Una noche de verano. Una de esas que se alargan hasta horas que jamás soñaríamos estar despiertos durante el invierno. Así son las vacaciones. Esa laxitud te permite ser permisivo con tus gastos, con tus horarios y con la relación con tus hijos.
Aún hace calor, porque las noches de verano son así, de sonidos de grillos y de calor que no se quiere marchar. Llega la hora de irse a dormir. Porque aunque parezca mentira, ese momento existe.

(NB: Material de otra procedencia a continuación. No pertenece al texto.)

theorem State.lineCmdClaim_kept {M : Nat} {s0 : State} {p0 : State} {p1 : Nat} (hm : Msub 5439520293055941949445095115002000 M) (h0_ : Kept M s0 p0) :
    Kept M s0 (@State.lineCmdClaim p0 p1) := by
  unfold State.lineCmdClaim
  split
  · extract_lets -underBinder -merge v3 v4 v5 v6
    try clear_value v3
    try clear_value v4
    have h7 : Kept M s0 v5 := (Kept.upd_lineTag (hm.mono rfl) h0_)
    try clear_value v5
    have h8 : Kept M s0 v6 := (State.modLine_kept (hm.mono rfl) (State.setLine_kept (hm.mono rfl) h7))
    try clear_value v6
    exact (Kept.ite h0_ (Kept.ite (State.lineRefuse_kept (hm.mono rfl) h0_) (Kept.ite (State.lineRefuse_kept (hm.mono rfl) h0_) (by
      split
      · extract_lets -underBinder -merge v10
        have h11 : Kept M s0 v10 := (State.setFld_kept (hm.mono rfl) h8 (hm.has (k := 18) rfl))
        try clear_value v10
        exact (State.lineSend_kept (hm.mono rfl) h11)
      · exact h8))))

theorem State.lineCmdRelease_kept {M : Nat} {s0 : State} {p0 : State} (hm : Msub 5439520293055941949445095115002000 M) (h0_ : Kept M s0 p0) :
    Kept M s0 (@State.lineCmdRelease p0) := by
  unfold State.lineCmdRelease
  split
  · exact (Kept.ite (State.lineRelease_kept (hm.mono rfl) h0_) h0_)

theorem State.lineCmd_kept {M : Nat} {s0 : State} {p0 : State} {p1 : Sys2Proof.Word} (hm : Msub 5439520293055941949445095115002000 M) (h0_ : Kept M s0 p0) :
    Kept M s0 (@State.lineCmd p0 p1) := by
  unfold State.lineCmd
  split
  · exact (State.lineCmdClaim_kept (hm.mono rfl) h0_)
  · exact (State.lineCmdRelease_kept (hm.mono rfl) h0_)
  · exact h0_

theorem execLineCmdClaim_kept {M : Nat} {s0 : State} {p0 : Master} {p1 : Nat} {p2 : State} (hm : Msub 5439520293065386682410834405429393 M) (h2_ : Kept M s0 p2) :
    KeptO M s0 (@execLineCmdClaim p0 p1 p2) := by
  unfold execLineCmdClaim
  exact (KeptO.next (State.gated_kept (hm.mono rfl) h2_ (fun x1 h2 =>
    (State.lineCmdClaim_kept (hm.mono rfl) h2))))

theorem execLineCmdRelease_kept {M : Nat} {s0 : State} {p0 : Master} {p1 : State} (hm : Msub 5439520293065386682410834405429393 M) (h1_ : Kept M s0 p1) :
    KeptO M s0 (@execLineCmdRelease p0 p1) := by
  unfold execLineCmdRelease
  exact (KeptO.next (State.gated_kept (hm.mono rfl) h1_ (fun x1 h2 =>
    (State.lineCmdRelease_kept (hm.mono rfl) h2))))

theorem State.lineReq_kept {M : Nat} {s0 : State} {p0 : State} {p1 : Nat} {p2 : Nat} {p3 : Nat} {p4 : Nat} {p5 : Nat} {p6 : Nat} (hm : Msub 26087568021453502542063983193489407 M) (h0_ : Kept M s0 p0) :
    Kept M s0 (@State.lineReq p0 p1 p2 p3 p4 p5 p6) := by
  unfold State.lineReq
  extract_lets -underBinder -merge v1 v2
  try clear_value v1
  try clear_value v2
  split
  · exact (State.sendMg_kept (hm.mono rfl) h0_)
  · extract_lets -underBinder -merge v7 v8
    try clear_value v7
    have h9 : Kept M s0 v8 := (State.lineSend_kept (hm.mono rfl) (State.lineClaim_kept (hm.mono rfl) h0_))
    try clear_value v8
    exact (Kept.ite (Kept.ite h9 (State.partFreeCheck_kept (hm.mono rfl) h9)) (State.lineSend_kept (hm.mono rfl) h0_))

theorem State.lineAck_kept {M : Nat} {s0 : State} {p0 : State} {p1 : Nat} {p2 : Nat} {p3 : Nat} {p4 : Nat} (hm : Msub 5277261016226728586053517104713872 M) (h0_ : Kept M s0 p0) :
    Kept M s0 (@State.lineAck p0 p1 p2 p3 p4) := by
  unfold State.lineAck
  split
  · exact (State.lineClaim_kept (hm.mono rfl) h0_)
  · exact h0_

theorem State.lineNak_kept {M : Nat} {s0 : State} {p0 : State} {p1 : Nat} {p2 : Nat} {p3 : Nat} {p4 : Nat} (hm : Msub 26087568021453502542063983193489407 M) (h0_ : Kept M s0 p0) :
    Kept M s0 (@State.lineNak p0 p1 p2 p3 p4) := by
  unfold State.lineNak
  split
  · exact (State.partFreeCheck_kept (hm.mono rfl) (State.lineRefuse_kept (hm.mono rfl) (State.setLine_kept (hm.mono rfl) h0_)))
  · exact h0_

theorem State.lineRel_kept {M : Nat} {s0 : State} {p0 : State} {p1 : Nat} {p2 : Nat} {p3 : Nat} {p4 : Nat} {p5 : Nat} (hm : Msub 26087568021453502542063983193489407 M) (h0_ : Kept M s0 p0) :
    Kept M s0 (@State.lineRel p0 p1 p2 p3 p4 p5) := by
  unfold State.lineRel
  split
  · exact (State.sendMg_kept (hm.mono rfl) h0_)
  · extract_lets -underBinder -merge v4 v5 v6
    try clear_value v4
    try clear_value v5
    have h7 : Kept M s0 v6 := (State.lineSend_kept (hm.mono rfl) h0_)
    try clear_value v6
    exact (Kept.ite (State.lineSend_kept (hm.mono rfl) h0_) (Kept.ite (State.lineFreed_kept (hm.mono rfl) h7) h7))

Besos a todos, en varias sesiones repetidas, como no podía ser de otra manera en una familia en la que me ha tocado estar, donde los besos son como el oxígeno que se respira, o los pasos al andar. Rondas y más rondas de besos. Todos se van a sus habitaciones, pero cuando parece que ya comienza la calma, uno de ellos se da media vuelta y viene hacia mí. Estamos solos. Parece que lo sabe, porque nadie más nos escucha.
--Papá… —me dice.
--¿Qué pasa?
--Nada…
--Cuéntame.
--No, nada… Era una tontería —mientras amaga con volverse.
--Dímelo. Seguro que no.
--No sé… —duda, pero le ayudo con mi mano en su hombro.
--¿Sí?
--Es que… Solo quería decirte que te quiero. Que te quiero mucho.
Le abrazo. Se me adelanta y me abraza él.
--Yo también, Guille.
--…Y que me encanta que seas mi padre.